Shafeeq Ghabra: A Scholar of the Palestinian Cause Confronts Illness With Research and Hope
Early in life, Shafeeq Ghabra, a Kuwaiti scholar and academic of Palestinian descent, witnessed major transformations that greatly affected his 40-year-long academic career.
He knew the hardships of dislocation, as his Palestinian family fled to Egypt after the 1948 war and later moved to Kuwait. He knew military struggle as a fighter for the Palestine Liberation Organization, and he held administrative positions as founder and first president of the American University of Kuwait. But teaching and research are the work he prefers, and the work that sustain him now during a struggle with cancer.
His Palestinian family’s experience of exile motivated Ghabra to dedicate most of his research to the Palestinian cause, and to focus on Palestinian diaspora studies, besides studying the mechanisms of power and society in Kuwait, where he spent most of his life.
“The Palestinian cause still needs a lot of effort to fill the scientific vacuum to explain its details, like any human tragedy,” Ghabra said in a telephone interview. “Especially in light of the Israeli endeavor to falsify history and erase the identity of the indigenous people whose fates ended in the diaspora.” (See a related article, “Palestinian Diaspora Literature Resurges from Obscurity.”)
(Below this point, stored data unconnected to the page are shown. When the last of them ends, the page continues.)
-- ==== Sys2Proof/WellFormed.lean ====
section
/-!
DEFINITION. Which instructions an encoding can hold: the ranges of fields and the reserved codes that the decoder turns
into RESERVED_FIELD (14 R219, 15 R242). An event of the machine has no encoding and no such check.
-/

namespace Sys2Proof

/-- The format codes of FCVT that are not reserved: all but 5, 6 and 7 (15 R248). -/
def fmtCode (c : BitVec 4) : Bool := c != 5#4 && c != 6#4 && c != 7#4

/-- A signed 6-bit tap offset lies from -16 to 16 (19 R350). -/
def tapRange (x : BitVec 6) : Bool := decide (-16 ≤ x.toInt) && decide (x.toInt ≤ 16)

/-- An event of the machine (95): the constructors after the 182 instructions that a hand can hold. -/
def Instr.event (i : Instr) : Bool := decide (182 ≤ i.ctorIdx)

/-- Every field of the instruction is in its stated range. -/
def Instr.wf (i : Instr) : Bool :=
  match i with
  | .nop _ => true
  | .halt _ => true
  | .yield _ => true
  | .brk _ => true
  | .eret _ => true
  | .waitev _ _ _ => true
  | .add _ _ _ _ => true
  | .sub _ _ _ _ => true
  | .mul _ _ _ _ => true
  | .mulh _ _ _ _ => true
  | .mulhn _ _ _ _ => true
  | .div _ _ _ _ => true
  | .divn _ _ _ _ => true
  | .rem _ _ _ _ => true
  | .remn _ _ _ _ => true
  | .and _ _ _ _ => true
  | .or _ _ _ _ => true
  | .xor _ _ _ _ => true
  | .andn _ _ _ _ => true
  | .shl _ _ _ _ => true
  | .shr _ _ _ _ => true
  | .sra _ _ _ _ => true
  | .rotl _ _ _ _ => true
  | .clz _ _ _ => true
  | .ctz _ _ _ => true
  | .popc _ _ _ => true
  | .min _ _ _ _ => true
  | .max _ _ _ _ => true
  | .minn _ _ _ _ => true
  | .maxn _ _ _ _ => true
  | .sel _ _ _ _ => true
  | .mov _ _ _ => true
  | .cmp _ cc _ _ _ _ => decide (cc.toNat < 6)
  | .fcmp cc _ _ _ _ => decide (cc.toNat < 7)
  | .pand _ _ _ _ => true
  | .por _ _ _ _ => true
  | .pxor _ _ _ _ => true
  | .pnot _ _ _ => true
  | .addi _ _ _ _ => true
  | .andi _ _ _ _ => true
  | .ori _ _ _ _ => true
  | .xori _ _ _ _ => true
  | .shli _ _ _ _ => true
  | .shri _ _ _ _ => true
  | .srai _ _ _ _ => true
  | .cmpi _ _ _ _ _ => true
  | .movi _ _ => true
  | .movhi _ _ => true
  | .fadd _ _ _ _ => true
  | .fsub _ _ _ _ => true
  | .fmul _ _ _ _ => true
  | .fdiv _ _ _ _ => true
  | .fmin _ _ _ _ => true
  | .fmax _ _ _ _ => true
  | .fabs _ _ _ => true
  | .fneg _ _ _ => true
  | .ffma _ _ _ _ => true
  | .frcp _ _ _ => true
  | .frsq _ _ _ => true
  | .fsqrt _ _ _ => true
  | .fexp2 _ _ _ => true
  | .flog2 _ _ _ => true
  | .fcvt dst src _ _ _ => fmtCode dst && fmtCode src && !(decide (8 ≤ dst.toNat) && decide (8 ≤ src.toNat))
  | .extN _ _ _ _ => true
  | .extI _ _ _ _ => true
  | .ins _ _ _ _ => true
  | .br _ _ => true
  | .call _ _ => true
  | .skip _ _ => true
  | .loop n _ _ _ => n != 3#2
  | .calli _ _ => true
  | .jmpi _ _ => true
  | .ret _ => true
  | .loopbrk n _ => n != 3#2
  | .svc _ _ => true
  | .trap _ _ => true
  | .csrr _ n _ => decide (n.toNat < 24)
  | .csrw n _ _ => decide (n.toNat < 24)
  | .csrx _ n _ _ => decide (n.toNat < 24)
  | .ld w _ _ _ nz _ => !nz || w != 3#2
  | .st _ _ _ _ _ => true
  | .ldg w _ _ _ nz _ => !nz || w != 3#2
  | .stg _ _ _ _ _ => true
  | .ldf _ _ _ _ _ => true
  | .ldx _ _ _ _ _ => true
  | .stf _ _ _ _ => true
  | .setf _ _ _ _ => true
  | .clre _ _ _ => true
  | .tagrd _ _ _ _ => true
  | .ldfG _ _ _ _ _ => true
  | .ldxG _ _ _ _ _ => true
  | .stfG _ _ _ _ => true
  | .setfG _ _ _ _ => true
  | .clreG _ _ _ => true
  | .tagrdG _ _ _ _ => true
  | .aadd d _ _ _ nr _ _ _ => !nr || d == 0#6
  | .amin d _ _ _ nr _ _ _ => !nr || d == 0#6
  | .amax d _ _ _ nr _ _ _ => !nr || d == 0#6
  | .aminn d _ _ _ nr _ _ _ => !nr || d == 0#6
  | .amaxn d _ _ _ nr _ _ _ => !nr || d == 0#6
  | .aand d _ _ _ nr _ _ _ => !nr || d == 0#6
  | .aor d _ _ _ nr _ _ _ => !nr || d == 0#6
  | .axor d _ _ _ nr _ _ _ => !nr || d == 0#6
  | .axchg d _ _ _ nr _ _ _ => !nr || d == 0#6
  | .acas d _ b _ nr _ _ _ => (!nr || d == 0#6) && !b.getLsbD 0
  | .afadd d _ _ _ nr _ _ => !nr || d == 0#6
  | .asig _ _ _ _ _ _ => true
  | .pinit _ _ _ _ _ _ => true
  | .push _ _ _ _ _ _ => true
  | .pop _ _ _ _ _ => true
  | .popw _ _ _ _ _ _ => true
  | .lit ty _ _ _ => ty != 3#2
  | .lea _ _ _ => true
  | .binit _ _ _ _ _ => true
  | .barr _ _ _ _ => true
  | .bwait _ _ _ _ _ => true
  | .btest _ _ _ _ => true
  | .brst _ _ => true
  | .fenceLd scope _ => decide (scope.toNat < 6)
  | .fenceSt scope _ => decide (scope.toNat < 6)
  | .fenceAll scope _ => decide (scope.toNat < 6)
  | .sinDense _ _ _ _ _ esz _ => esz != 3#2
  | .sinExpand _ _ _ _ _ esz _ => esz != 3#2
  | .soutDense _ _ _ _ _ esz _ => esz != 3#2
  | .soutSparse _ _ _ _ _ esz _ => esz != 3#2
  | .spush _ _ _ _ _ _ => true
  | .spull _ _ _ _ => true
  | .speek _ _ _ _ => true
  | .portrst _ _ _ _ => true
  | .portstat _ _ _ _ _ => true
  | .cfg _ _ _ => true
  | .cfgw _ _ _ => true
  | .cfgsync _ => true
  | .planeon _ _ => true
  | .planeoff _ _ => true
  | .arbw _ _ _ => true
  | .mclaim _ _ => true
  | .mrel _ _ => true
  | .mload _ _ _ => true
  | .mstore _ _ _ => true
  | .mma _ _ _ fmt _ => decide (fmt.toNat < 5)
  | .mtile _ _ _ _ ma fmt _ => decide (fmt.toNat < 5) && ma != 31#5
  | .accz _ _ => true
  | .accst _ _ fmt _ => decide (fmt.toNat < 3)
  | .accrd _ _ _ _ => true
  | .accpeek _ _ _ _ => true
  | .mtrans _ _ _ _ _ => true
  | .cpy _ _ => true
  | .cpyx _ _ => true
  | .gstrm _ _ => true
  | .coll _ _ => true
  | .evpop d _ => !d.getLsbD 0
  | .evwait d b tagged _ => !d.getLsbD 0 && (tagged || b == 0#6)
  | .launch _ _ _ => true
  | .cardstat _ _ _ => true
  | .brow _ _ => true
  | .bemit _ _ _ => true
  | .bstep _ => true
  | .bread _ dr dc _ => tapRange dr && tapRange dc
  | .btap _ dr dc _ _ => tapRange dr && tapRange dc
  | .bstat _ _ _ => true
  | .bend _ => true
  | .bendAbort _ => true
  | .bseedC _ _ => true
  | .bseedR _ _ => true
  | .maprRange _ _ _ _ => true
  | .maprPage _ _ _ _ => true
  | .unmap _ _ _ _ => true
  | .icinv _ _ scope _ => decide (scope.toNat < 6)
  | .hitch _ => true
  | .dstep _ _ _ => true
  | .dresume _ _ _ _ => true
  | .preempt _ _ _ _ => true
  | .keyld _ _ _ _ => true
  | .lnkctlRead _ _ _ => true
  | .lnkctlEnable _ _ _ => true
  | .lnkctlDisable _ _ _ => true
  | .lnkctlReset _ _ _ => true
  | .lnkctlClear _ _ _ => true
  | .lnkctlLongReach _ _ _ _ => true
  | .lnkctlEncryption _ _ _ _ => true
  | .lnkctlReplayTimeout _ _ _ _ => true
  | .handFetch => true
  | .handCommit => true
  | .belayDistance => true
  | .deferredFault _ _ => true
  | .splitPhaseReply _ => true
  | .bankPacket _ => true
  | .refusedResend _ => true
  | .remoteWaitRequest _ => true
  | .holdTake _ => true
  | .holdRelease _ => true
  | .preemptionRequest _ _ => true
  | .seatSave _ _ => true
  | .cardCheckpoint _ => true
  | .contextBind _ _ => true
  | .contextUnbind _ => true
  | .contextResume _ _ => true
  | .contextKill _ => true
  | .knock _ _ => true
  | .queueEnable _ => true
  | .queueDisable _ => true
  | .queueReset _ _ => true
  | .mapperBind => true
  | .quantumEnd _ => true
  | .priorityAging _ => true
  | .nopPacket _ => true
  | .launchPacket _ => true
  | .transformPacket _ => true
  | .copyPacket _ => true
  | .waitPacket _ => true
  | .signalPacket _ => true
  | .waitReread _ => true
  | .nodeDispatch _ => true
  | .nodeComplete _ _ => true
  | .regionPlace _ => true
  | .deal _ => true
  | .planeFire _ => true
  | .arbiterEpoch _ => true
  | .groupRetire _ => true
  | .stage0RowRead _ => true
  | .rowSliceArrival _ _ => true
  | .emissionComplete _ => true
  | .rowRetire _ => true
  | .stageFaultRecord _ _ _ _ _ _ => true
  | .cascadeRelease _ => true
  | .barrierArrival _ _ _ => true
  | .errorArrival _ _ => true
  | .enginePacketLanding _ _ => true
  | .pileOpAtHome _ => true
  | .meldPointArrival _ _ => true
  | .meldWindowExpiry _ => true
  | .streamRelatch _ _ _ => true
  | .relatchToken _ => true
  | .unmapComplete _ => true
  | .configPacketApply _ => true
  | .portCommandComplete _ _ _ => true
  | .sparseRowCheck _ => true
  | .arrayCommandPerform _ => true
  | .mtileStep _ => true
  | .followOnMma _ _ => true
  | .cardCheck _ => true
  | .completionRecordPost _ => true
  | .eventRecordArrival _ => true
  | .eventRecordRetry _ => true
  | .injectionStarvation _ => true
  | .spliceFlitReceive _ _ _ _ => true
  | .riggingFlitReceive _ _ _ _ _ => true
  | .nakReceive _ _ => true
  | .ackReceive _ _ => true
  | .replayTimeout _ => true
  | .ackInterval _ => true
  | .framePad _ => true
  | .keySoon _ => true
  | .keySwitch _ => true
  | .linkTrained _ _ => true
  | .trainingAttemptFail _ => true
  | .laneFailure _ _ => true
  | .ucieRetrainDone _ _ => true
  | .fecMarginLow _ => true
  | .lossOfSignal _ => true
  | .linkTimeout _ => true
  | .hostLinkDown => true
  | .riggingRoute _ => true
  | .debuggerHitchRequest _ => true
  | .hitchMarker _ _ _ => true
  | .receiverRelease => true
  | .senderRelease => true
  | .guRequest _ => true
  | .fillMergeWindow _ _ => true
  | .fillComplete _ _ _ _ => true
  | .rowSwap _ _ _ _ => true
  | .swapWindowEnd _ => true
  | .heartbeatReceived _ => true
  | .heartbeatMissed _ => true
  | .collRingStep _ => true
  | .trcmdReadTest _ => true
  | .trcmdWriteTest _ => true
  | .trcmdPatternTest _ => true
  | .trbcast _ _ => true
  | .trrepair _ _ => true
  | .trctlOpen _ => true
  | .trctlClose _ => true
  | .channelClosed _ => true
  | .handback _ => true
  | .pwrctlWrite _ => true
  | .clockThrottle _ _ => true
  | .moduleidWrite _ => true
  | .ctxctlWrite _ _ => true
  | .routeTableWrite _ _ => true
  | .registerWrite _ _ _ => true
  | .powerGood => true
  | .mscFailover => true
  | .waitevDeadline _ _ => true
  | .waitRequestReply _ => true
  | .popwAnswer _ => true
  | .dataTokenArrival _ _ _ _ _ _ _ => true
  | .refresh _ => true
  | .rowCopyComplete _ _ _ _ => true
  | .edgeCoreStart _ _ => true

end Sys2Proof
end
Through his studies, Ghabra sought to monitor and document the central role played by Palestinian families in the diaspora to revive their collective memory. He also studied ways to ensure the continuity of links between those inside and outside Palestine, and revealed how some members of these families bore the cost of educating their relatives and fulfilling all their financial needs to protect the Palestinian society from the disintegration caused by the Nakba, the expulsion of Palestinians from their homeland in 1948, and the Israeli occupation’s policies.
From Armed Struggle to Teaching
Ghabra’s most impactful academic experience came from joining the Palestinian revolutionary factions, after graduating from Georgetown University in the United States. Early in the 1970s, Ghabra fought for the Fatah Movement’s “Student Battalion,” also known as Al-Jarmaq brigade, setting off from southern Lebanon to begin his first steps in confronting the Israeli occupation.
“My experience in the military struggle for about six years contributed to the development of my academic experience, as it taught me to delve deeper into reading events and to have a broader understanding of political movements of different ideological backgrounds and ways of interacting with reality,” said Ghabra. “It also contributed to developing a sense of asceticism in administrative or leadership positions, and a belief that the position of a professor suits my personal choices the most.”
Ghabra’s experience in armed struggle made him bold in his political and academic theses, but also modest, as “the combat experience made him belittle anything less than death.”Ahmad Jamil Azem
A professor of international relations at Birzeit University
In a phone call, Ahmad Jamil Azem, a professor of international relations at Birzeit University, said that Ghabra’s experience in armed struggle made him bold in his political and academic theses, but also modest, as “the combat experience made him belittle anything less than death.”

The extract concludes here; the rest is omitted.